On Ashford-Hastings and Uckfield-Hurst Green routes, replacement diesels will be brand new, but on a like-for-like basis. South Central is proposing additional trains to SRA, to allow a Brighton-Ashford service.
SWT thinks long-term franchises extremely unlikely, because SRA can’t afford them [and on past Stagecoach performance, long-term on SWT would be politically unacceptable?]
Isle of Wight franchise due for renewal in October 2003. Coaches older than those on the IOW Steam Railway! SRA announcement expected within two weeks.
Richard Bowker is due to make a statement on future franchising policy later this Autumn.
The Chairman said the Committee was depressed. Huge sums of money being swallowed up. Rail industry must bring costs under control and be more entrepreneurial.
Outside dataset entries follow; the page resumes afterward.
-- ==== Sys2Proof/Laws/FramesFleet.lean ====
section
/-! SUPPORT. Frames of the shared operations: which parts of the state each one leaves as they are (fleet messages, the Mover, time, temperature, firmware and the tick). -/

namespace Sys2Proof.Machine

set_option linter.unusedTactic false
set_option linter.unreachableTactic false
set_option linter.unusedSimpArgs false

/-! ### Fleet -/

@[simp] theorem ackIntent_frame (a0 : Journal) (s : State) :
    (ackIntent a0 s).pending = s.pending ∧ (ackIntent a0 s).latch = s.latch ∧ (ackIntent a0 s).mem = s.mem ∧ (ackIntent a0 s).sys = s.sys ∧ (ackIntent a0 s).clk = s.clk ∧ (ackIntent a0 s).thm = s.thm ∧ (ackIntent a0 s).tck = s.tck ∧ (ackIntent a0 s).hif = s.hif ∧ (ackIntent a0 s).stm = s.stm ∧ (ackIntent a0 s).map = s.map ∧ (ackIntent a0 s).flc = s.flc ∧ (ackIntent a0 s).bnd = s.bnd ∧ (ackIntent a0 s).mbr = s.mbr ∧ (ackIntent a0 s).sec = s.sec ∧ (ackIntent a0 s).cpx = s.cpx ∧ (ackIntent a0 s).memc = s.memc ∧ (ackIntent a0 s).mov = s.mov ∧ (ackIntent a0 s).cst = s.cst ∧ (ackIntent a0 s).lnt = s.lnt ∧ (ackIntent a0 s).freeCtr = s.freeCtr := by
  unfold ackIntent
  try dsimp only
  first
    | (simp; done)
    | ((repeat' split) <;> simp; done)
    | (and_intros <;> (repeat' (first | (simp; done) | split)))

@[simp] theorem ackReady_frame (s : State) :
    (ackReady s).pending = s.pending ∧ (ackReady s).latch = s.latch ∧ (ackReady s).mem = s.mem ∧ (ackReady s).sys = s.sys ∧ (ackReady s).clk = s.clk ∧ (ackReady s).thm = s.thm ∧ (ackReady s).tck = s.tck ∧ (ackReady s).hif = s.hif ∧ (ackReady s).stm = s.stm ∧ (ackReady s).map = s.map ∧ (ackReady s).flc = s.flc ∧ (ackReady s).bnd = s.bnd ∧ (ackReady s).mbr = s.mbr ∧ (ackReady s).sec = s.sec ∧ (ackReady s).cpx = s.cpx ∧ (ackReady s).memc = s.memc ∧ (ackReady s).mov = s.mov ∧ (ackReady s).cst = s.cst ∧ (ackReady s).lnt = s.lnt ∧ (ackReady s).freeCtr = s.freeCtr := by
  unfold ackReady
  try dsimp only
  first
    | (simp; done)
    | ((repeat' split) <;> simp; done)
    | (and_intros <;> (repeat' (first | (simp; done) | split)))

@[simp] theorem isoCheck_frame (s : State) :
    (isoCheck s).pending = s.pending ∧ (isoCheck s).latch = s.latch ∧ (isoCheck s).mem = s.mem ∧ (isoCheck s).clk = s.clk ∧ (isoCheck s).thm = s.thm ∧ (isoCheck s).tck = s.tck ∧ (isoCheck s).hif = s.hif ∧ (isoCheck s).stm = s.stm ∧ (isoCheck s).map = s.map ∧ (isoCheck s).flc = s.flc ∧ (isoCheck s).bnd = s.bnd ∧ (isoCheck s).mbr = s.mbr ∧ (isoCheck s).sec = s.sec ∧ (isoCheck s).cpx = s.cpx ∧ (isoCheck s).memc = s.memc ∧ (isoCheck s).mov = s.mov ∧ (isoCheck s).cst = s.cst ∧ (isoCheck s).freeCtr = s.freeCtr := by
  unfold isoCheck
  try dsimp only
  first
    | (simp; done)
    | ((repeat' split) <;> simp; done)
    | (and_intros <;> (repeat' (first | (simp; done) | split)))

@[simp] theorem cancelAct_frame (s : State) :
    (cancelAct s).pending = s.pending ∧ (cancelAct s).latch = s.latch ∧ (cancelAct s).mem = s.mem ∧ (cancelAct s).clk = s.clk ∧ (cancelAct s).thm = s.thm ∧ (cancelAct s).hif = s.hif ∧ (cancelAct s).stm = s.stm ∧ (cancelAct s).map = s.map ∧ (cancelAct s).flc = s.flc ∧ (cancelAct s).bnd = s.bnd ∧ (cancelAct s).mbr = s.mbr ∧ (cancelAct s).sec = s.sec ∧ (cancelAct s).cpx = s.cpx ∧ (cancelAct s).memc = s.memc ∧ (cancelAct s).mov = s.mov ∧ (cancelAct s).cst = s.cst ∧ (cancelAct s).out = s.out ∧ (cancelAct s).freeCtr = s.freeCtr := by
  unfold cancelAct
  try dsimp only
  first
    | (simp; done)
    | ((repeat' split) <;> simp; done)
    | (and_intros <;> (repeat' (first | (simp; done) | split)))

@[simp] theorem mirrorEntry_frame (a0 : Journal) (s : State) :
    (mirrorEntry a0 s).pending = s.pending ∧ (mirrorEntry a0 s).regs = s.regs ∧ (mirrorEntry a0 s).latch = s.latch ∧ (mirrorEntry a0 s).mem = s.mem ∧ (mirrorEntry a0 s).sys = s.sys ∧ (mirrorEntry a0 s).clk = s.clk ∧ (mirrorEntry a0 s).thm = s.thm ∧ (mirrorEntry a0 s).tck = s.tck ∧ (mirrorEntry a0 s).hif = s.hif ∧ (mirrorEntry a0 s).stm = s.stm ∧ (mirrorEntry a0 s).map = s.map ∧ (mirrorEntry a0 s).flc = s.flc ∧ (mirrorEntry a0 s).bnd = s.bnd ∧ (mirrorEntry a0 s).mbr = s.mbr ∧ (mirrorEntry a0 s).sec = s.sec ∧ (mirrorEntry a0 s).cpx = s.cpx ∧ (mirrorEntry a0 s).memc = s.memc ∧ (mirrorEntry a0 s).mov = s.mov ∧ (mirrorEntry a0 s).cst = s.cst ∧ (mirrorEntry a0 s).lnt = s.lnt ∧ (mirrorEntry a0 s).freeCtr = s.freeCtr := by
  unfold mirrorEntry
  try dsimp only
  first
    | (simp; done)
    | ((repeat' split) <;> simp; done)
    | (and_intros <;> (repeat' (first | (simp; done) | split)))

theorem peerGone_pending (a0 : ℕ) (a1 : ℕ) (a2 : ℕ → ℕ → ℕ) (s : State) : (peerGone a0 a1 a2 s).pending = s.pending := by
  unfold peerGone
  try dsimp only
  repeat' (first | (simp; done) | (have h := appendRec_frame (by assumption); simp [h]; done) | (have h := takeSlot_frame (by assumption); simp [h]; done) | (have h := placePage_frame (by assumption); simp [h]; done) | (have h := placePart_frame (by assumption); simp [h]; done) | (have h := closeStream_frame (by assumption); simp [h]; done) | split | (refine (forAll_pending _ _ _ (fun x s => ?_)).trans ?_; try dsimp only) | (refine adminCmd_pending _ _ _ _ ?_; try dsimp only) | (refine provision_pending _ _ _ _  ?_; intros; try dsimp only) | simp)
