def wLaneF : LaneSeen := { tampered := false, mismatch := [], katFail := [] }
def wReadCmdF : IoCmd := { sq := 1, cid := 9, nsid := 1, ord := false, kind := .read, slba := 100, nlb := 2 }
def wDoneF : Page := { wPageF with st := .passed }
def wGoodF : Raw := { ones := 18000, pass := true }
def wBadF : Raw := { ones := 18000, pass := false }
def wReadF : State :=
    { wBandF with
      flc := { reads := [(1, wRdF)] }
      tck := { base.tck with readSlots := [(Cls.d.code, 1)] }
      bnd := { wBandF.bnd with pages := [(pageKey 40 0 0 0, wDoneF)] }
      hif := { base.hif with slots := [(5, { cmd := wReadCmdF, started := true })] } }
def wAskedF : Slot := { cmd := wReadCmdF, started := true }
def wRdLastF : Rd := { wRdF with attempt := 2, shift := -3 }
def wReadLastF : State := { wReadF with flc := { reads := [(1, wRdLastF)] } }
def wReadFullF : State := { wReadLastF with stm := { base.stm with softq := List.replicate 4096 2 } }
def wStrobeF (n : Nat) : Rd := { wRdLastF with strobe := n }
def wStrobe1F : State := { wReadLastF with flc := { reads := [(1, wStrobeF 1)] }, stm := { base.stm with softq := [1] } }
def wStrobe2F : State := { wReadLastF with flc := { reads := [(1, wStrobeF 2)] }, stm := { base.stm with softq := [1] } }
def wRdSoftF : Rd := { wRdF with phase := .softq, attempt := 2, strobe := 2 }
def wSoftF : State := { wReadF with flc := { reads := [(1, wRdSoftF)], decoders := [(3, 1)] }, stm := { base.stm with softq := [1] } }
def wPagesF (ps : List (Nat × Nat)) : AMap Page := ps.foldl (fun m x => mput m (pageKey 40 0 x.1 0) { wDoneF with pos := x.1, ch := 4 * x.1, slot := x.2, lbas := [] }) []
def wRdSlowF : Rd := { wRdF with phase := .sensing, issued := 1000 }
def wDeadF : State :=
    { wReadF with
      tck := { base.tck with now := 1000000000 }
      bnd := { wReadF.bnd with pages := wPagesF ((List.range 9).map (fun p => (p, 4 * p))) }
      flc := { reads := [(1, wRdSlowF)] } }
def wDeadLessF : State := { wDeadF with bnd := { wDeadF.bnd with pages := [(pageKey 40 0 0 0, wDoneF)] } }
def wReadHoldF : State := { wReadF with tck := { wReadF.tck with holding := true } }
theorem wit_CodewordReads (h : Obligations.CodewordReads) :
    Answers (.readTransfer 1 wGoodF.ones wGoodF.pass { tampered := false, mismatch := [], katFail := [] } []) wReadF (fun _ => True) ∧
    Answers (.readTransfer 1 wBadF.ones wBadF.pass wLaneF []) wReadF (fun _ => True) ∧
    Answers (.readTransfer 1 wBadF.ones wBadF.pass wLaneF []) wReadLastF (fun _ => True) ∧
    Answers (.readTransfer 1 wBadF.ones wBadF.pass wLaneF []) wReadFullF (fun _ => True) ∧
    Answers (.readTransfer 1 36864 false wLaneF []) wReadF (fun _ => True) ∧
    Answers (.readTransfer 1 wBadF.ones wBadF.pass wLaneF []) wStrobe1F (fun _ => True) ∧
    Answers (.readTransfer 1 wBadF.ones wBadF.pass wLaneF []) wStrobe2F (fun _ => True) ∧
    Answers (.readTransfer 1 wGoodF.ones wGoodF.pass { tampered := true, mismatch := [], katFail := [] } []) wReadF (fun _ => True) ∧
    Answers (.softDecodeDone 1 true { tampered := false, mismatch := [], katFail := [] }) wSoftF (fun _ => True) ∧
    Answers (.softDecodeDone 1 false wLaneF) wSoftF (fun _ => True) ∧
    Answers (.readDeadline 1 wLaneF.tampered (wLaneF.mismatch, wLaneF.katFail)) wDeadF (fun _ => True) ∧
    Answers (.readDeadline 1 wLaneF.tampered (wLaneF.mismatch, wLaneF.katFail)) wDeadLessF (fun _ => True) ∧
    Answers (.softDecodeDone 1 true wLaneF) base (fun _ => True) ∧
    Answers (.readTransfer 1 wGoodF.ones wGoodF.pass wLaneF []) wReadHoldF (fun _ => True) := by
  refine ⟨met (h.1 wReadF 1 5 0 wRdF wDoneF 77 wAskedF wGoodF [] ?_ ?_ ?_ ?_ ?_ ?_ ?_ ?_ ?_ ?_ ?_ ?_),
    met (((h.2.1 wReadF 1 wRdF wDoneF wLaneF wBadF [] {} ?_ ?_ ?_ ?_ ?_).1 ?_ ?_).1 ?_),
    met (((h.2.1 wReadLastF 1 wRdLastF wDoneF wLaneF wBadF [] {} ?_ ?_ ?_ ?_ ?_).1 ?_ ?_).2.1 ?_ ?_),
    met (((h.2.1 wReadFullF 1 wRdLastF wDoneF wLaneF wBadF [] {} ?_ ?_ ?_ ?_ ?_).1 ?_ ?_).2.2 ?_ ?_),
    met ((h.2.1 wReadF 1 wRdF wDoneF wLaneF { ones := 36864, pass := false } [] {} ?_ ?_ ?_ ?_ ?_).2 ?_),
    met ((h.2.2.1 wStrobe1F 1 (wStrobeF 1) wDoneF wLaneF wBadF [] ?_ ?_).1 ?_ (fun _ _ _ _ _ => nofun)),
    met ((h.2.2.1 wStrobe2F 1 (wStrobeF 2) wDoneF wLaneF wBadF [] ?_ ?_).2 ?_ (fun _ _ _ _ _ => nofun)),
    met (h.2.2.2.1 wReadF 1 wRdF wDoneF wGoodF [] ?_ ?_ ?_ ?_ ?_ ?_),
    met ((h.2.2.2.2.1 wSoftF 1 5 0 wRdSoftF wDoneF wAskedF ?_ ?_ ?_ ?_ ?_ ?_ ?_ ?_ ?_).1 77 ?_),
    met ((h.2.2.2.2.1 wSoftF 1 5 0 wRdSoftF wDoneF wAskedF ?_ ?_ ?_ ?_ ?_ ?_ ?_ ?_ ?_).2 wLaneF),
    met ((h.2.2.2.2.2.1 wDeadF 1 wRdSlowF { wDoneF with lbas := [] } wLaneF ?_ ?_ ?_ ?_ ?_ ?_ ?_ ?_ ?_).1 ?_),
    met ((h.2.2.2.2.2.1 wDeadLessF 1 wRdSlowF wDoneF wLaneF ?_ ?_ ?_ ?_ ?_ ?_ ?_ ?_ ?_).2 ?_),
    met (h.2.2.2.2.2.2.1 base 1 wGoodF wLaneF [] true ?_ ?_ (.softDecodeDone 1 true wLaneF) ?_),
    met (h.2.2.2.2.2.2.2 wReadHoldF 1 wGoodF wLaneF [] ?_ ?_)⟩ <;>
    first
    | decide +kernel
    | (unfold NotFleet; decide +kernel)
    | exact plainRead_of (by decide +kernel)
    | exact carries_of (by decide +kernel)

def wRawF : State := { base with flc := { fitted := [(0, 3)] } }
def wAtF : RawPlace := { ch := 0, target := 0, set := 0, block := 1, row := 0, plane := 0, page := 0 }
def wRdRawF (mode : Nat) : Rd := { use := .raw .beldy 7 mode 64 wAtF, cls := .m, page := 0, cw := 0, phase := .ready, gen := 1 }
def wRawGoF (mode : Nat) : State := { wRawF with flc := { wRawF.flc with reads := [(1, wRdRawF mode)] }, tck := { base.tck with readSlots := [(Cls.m.code, 1)] } }
def wTrainF : State := { base with thm := { band := 2 }, regs := [(SYS_DISCARD_CNT, 7), (FLC_CFG 3, 1)] }
def wTrainedF : State := { wTrainF with flc := { trained := [(3, [2])] } }
theorem wit_RawReadAndTraining (h : Obligations.RawReadAndTraining) :
    Answers (.rawRead .beldy 7 0 0 0 0 1 0 0 0 64 0) wRawF (fun _ => True) ∧
    Answers (.readTransfer 1 wBadF.ones wBadF.pass wLaneF []) (wRawGoF 0) (fun _ => True) ∧
    Answers (.readTransfer 1 wGoodF.ones wGoodF.pass wLaneF []) (wRawGoF 1) (fun _ => True) ∧
    Answers (.readTransfer 1 wBadF.ones wBadF.pass wLaneF []) (wRawGoF 1) (fun _ => True) ∧
    Answers (.dieTempRead ⟨[(1, 45)], []⟩) wRawF (fun _ => True) ∧
    Answers (.dieTempRead ⟨[], [(8, -3)]⟩) wRawF (fun _ => True) ∧
    Answers (.channelTrainingDone 3 true) wTrainF (fun _ => True) ∧
    Answers (.channelTrainingDone 3 false) wTrainF (fun _ => True) ∧
    Answers (.channelTrainingDone 3 true) wTrainedF (fun _ => True) := by
  refine ⟨met (h.1 wRawF .beldy 7 0 0 0 0 1 0 0 0 64 64 0 ?_ ?_ ?_ ?_ ?_ ?_ ?_ ?_ ?_ ?_ ?_ ?_ ?_ ?_ ?_ ?_ ?_ ?_),
    met ((h.2.1 (wRawGoF 0) 1 7 0 64 0 0 .beldy wAtF (wRdRawF 0) wBadF wLaneF ?_ ?_ ?_ ?_ ?_ ?_ ?_ ?_ ?_ ?_ ?_ ?_ nofun).1 ?_),
    met ((h.2.1 (wRawGoF 1) 1 7 1 64 0 0 .beldy wAtF (wRdRawF 1) wGoodF wLaneF ?_ ?_ ?_ ?_ ?_ ?_ ?_ ?_ ?_ ?_ ?_ ?_ nofun).2.1 ?_ ?_ ?_),
    met ((h.2.1 (wRawGoF 1) 1 7 1 64 0 0 .beldy wAtF (wRdRawF 1) wBadF wLaneF ?_ ?_ ?_ ?_ ?_ ?_ ?_ ?_ ?_ ?_ ?_ ?_ nofun).2.2 ?_ ?_ ?_),
    met (h.2.2.1 wRawF 1 45 ?_ ?_ ?_),
    met (h.2.2.2.1 wRawF 8 (-3) ?_ ?_),
    met ((h.2.2.2.2.1 wTrainF 3 ?_ ?_ ?_ ?_).1),
    met ((h.2.2.2.2.1 wTrainF 3 ?_ ?_ ?_ ?_).2),
    met (h.2.2.2.2.2 wTrainedF 3 true ?_)⟩ <;>
    first
    | decide +kernel
    | (unfold NotFleet; decide +kernel)
    | exact begins_of (by decide +kernel)

def wWrF : IoCmd := { sq := 1, cid := 9, nsid := 1, ord := false, kind := .write, slba := 100, nlb := 1, data := [77] }
def wSlF : Slot := { cmd := wWrF, started := true, stream := 1, accept := 3, acct := 1, staged := true, placed := true }
def wMapFF : State :=
    { wBandF with
      bnd := { wBandF.bnd with pages := [(pageKey 40 0 0 0, { wPageF with st := .passed })] }
      stm := { base.stm with staged := [(1, 8192)] }
      hif := { base.hif with slots := [(5, wSlF)], index := [(5 * 1024, { accept := 3, nsid := 1, slba := 100, nlb := 1, zero := false, entered := true, data := [77] })] } }
def wRecF : MapRec := { lsn := 1, ty := .write, place := 32, len := 48, accept := 3, cmd := 5, ops := [.granularSet 0 100 1 { band := 40, row := 0, slot := 0, cw := 0 }] }
def wDurF : State := { wMapFF with map := { base.map with log := [wRecF], lsn := 2, durable := 1 }, hif := { wMapFF.hif with slots := [(5, { wSlF with formed := true, lsn := 2 })] } }
def wFinF : State := { wDurF with map := { wDurF.map with durable := 2 } }
def wCkF : State := { wFinF with map := { wFinF.map with running := some { segs := [(0, { kind := .granular 0, nsid := 1, nsseg := 0, gen := 1 })], replayLsn := 2, gen := 4, stage := 5 } } }
def wCkEarlyF : State := { wFinF with map := { wFinF.map with running := some { replayLsn := 3, stage := 4 } } }
def wRunF : State :=
    { wBandF with
      bnd := { wBandF.bnd with opens := [(40, { next := 1024 })], pages := [] }
      tck := { base.tck with tick := 3000 }
      map := { base.map with runs := [(0, { stream := 1, band := 40, start := 0, next := 8, since := 2 })] } }
def wPadF : State := { wBandF with bnd := { wBandF.bnd with opens := [(40, { next := 3, waitFrom := [(0, 1)] })] }, tck := { base.tck with tick := 3000 } }
def wPadEarlyF : State := { wPadF with tck := { base.tck with tick := 1 + fld base FLC_G_CFG 23 16 - 1 } }
def wFwF : State :=
    { wMapFF with
      flt := { slice := some 1, fstate := .member, n := 3, m := 1, position := 0 }
      map := { base.map with segs := [(0, { kind := .granular 0, nsid := 1, nsseg := 0 })], pool := [(0, [(100, { band := 40, row := 0, slot := 0, cw := 0 })])] }
      hif := { wMapFF.hif with slots := [(5, { wSlF with placed := false, fleetReady := false })] } }
theorem wit_MapRecords (h : Obligations.MapRecords) :
    Answers (.mapRecordForm 5) wMapFF (fun _ => True) ∧
    Answers .mapRecordDurable wDurF (fun _ => True) ∧
    Answers (.writeCompletion 5) { wFinF with bnd := base.bnd } (fun _ => True) ∧
    Answers (.writeCompletion 5) wDurF (fun _ => True) ∧
    Answers .checkpointStart wFinF (fun _ => True) ∧
    Answers .checkpointEnd wCkF (fun _ => True) ∧
    Answers .checkpointEnd wCkEarlyF (fun _ => True) ∧
    Answers .mapCkptLate wCkF (fun _ => True) ∧
    Answers .checkpointEnd base (fun _ => True) ∧
    Answers (.extentRunGivenUp 0) wRunF (fun _ => True) ∧
    Answers (.extentRunGivenUp 0) { wRunF with tck := base.tck } (fun _ => True) ∧
    Answers (.padWaitExpired 40 ⟨0, 0⟩) wPadF (fun _ => True) ∧
    Answers (.padWaitExpired 40 ⟨0, 0⟩) wPadEarlyF (fun _ => True) ∧
    Answers (.fleetWriteStart 5) wFwF (fun _ => True) := by
  refine ⟨met (h.1 wMapFF 5 wSlF ?_ ?_ ?_ ?_ ?_ ?_ ?_ ?_ ?_ (fun g hg => by revert hg; rw [show gsnOf wMapFF.map.dir wSlF.cmd.nsid (wSlF.cmd.slba / 4096) = some 0 from rfl]; intro hg; cases hg; decide) ?_ ?_),
    met (h.2.1 wDurF wRecF ?_ ?_),
    met (h.2.2.1 { wFinF with bnd := base.bnd } 5 { wSlF with formed := true, lsn := 2 } { depth := 64, cq := 1 } ?_ ?_ ?_ ?_ ?_ ?_ ?_ ?_ ?_ ?_ ?_ ?_ ?_ ?_),
    met (h.2.2.2.1 wDurF 5 { wSlF with formed := true, lsn := 2 } ?_ ?_),
    met (h.2.2.2.2.1 wFinF ?_ ?_ ?_ ?_),
    met ((h.2.2.2.2.2.1 wCkF { segs := [(0, { kind := .granular 0, nsid := 1, nsseg := 0, gen := 1 })], replayLsn := 2, gen := 4, stage := 5 } ?_ ?_ ?_).1 ?_ ?_ ?_),
    met ((h.2.2.2.2.2.1 wCkEarlyF { replayLsn := 3, stage := 4 } ?_ ?_ ?_).2 (.inr (.inl ?_))),
    met (h.2.2.2.2.2.2.1 wCkF ?_ ?_),
    met (h.2.2.2.2.2.2.2.1 base ?_ .checkpointEnd ?_),
    met ((h.2.2.2.2.2.2.2.2.1 wRunF 0 { stream := 1, band := 40, start := 0, next := 8, since := 2 } ?_).1 ?_),
    met ((h.2.2.2.2.2.2.2.2.1 { wRunF with tck := base.tck } 0 { stream := 1, band := 40, start := 0, next := 8, since := 2 } ?_).2 ?_),
    met ((h.2.2.2.2.2.2.2.2.2.1 wPadF 40 0 0 1 ?_ ?_ ?_ ?_ ?_).1 ?_ ?_),
    met ((h.2.2.2.2.2.2.2.2.2.1 wPadEarlyF 40 0 0 1 ?_ ?_ ?_ ?_ ?_).2 (.inl ?_)),
    met (h.2.2.2.2.2.2.2.2.2.2 wFwF 5 { wSlF with placed := false, fleetReady := false } { band := 40, row := 0, slot := 0, cw := 0 } ?_ ?_ ?_ ?_ ?_ ?_ ?_ ?_ (⟨_, List.mem_singleton.2 rfl, rfl, rfl⟩) ?_ ?_ ?_ ?_ (fun r hr => absurd hr List.not_mem_nil) ?_ ?_ ?_ ?_)⟩ <;>
    first
    | decide +kernel
    | (unfold NotFleet; decide +kernel)
    | exact cqRoom_of (by decide +kernel)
There had been a general forum for local people the previous evening, so this session was limited and largely on points from the meeting. It was noted that the SRA representative had already left and was presumably not interested in views from the public.
Huge numbers of trains from the London Termini were not full length. In addition the SRA should take a firmer line with Eurostar; many reserved paths never used. SRA should sort out the problems rather than whinge about capacity.
Through corridors important. People tend to crowd on to the rear of trains at London terminals at the last minute, and need to be able to walk through.
Disgusting state of some station toilets. Confirmed that there was a particular problem at Ashford International, where the drains could not cope. Dreadful impression given to people from Continent.
Committee suggested that Users Groups should get a copy of the Capacity Utilisation Project consultation document from the SRA.
Virgin had not ruled out running Cross-Country services to Ashford in the longer-term.
SWT’s Passengers Panel is aimed at:
(1) improving communications;
(2) commenting on total travel experience, eg security, ticketing, buffet facilities; and
(3) being the eyes and ears of management [which, as we know, often doesn't listen – eg, on deliberate omission of stops]. Performance already covered by official statistics.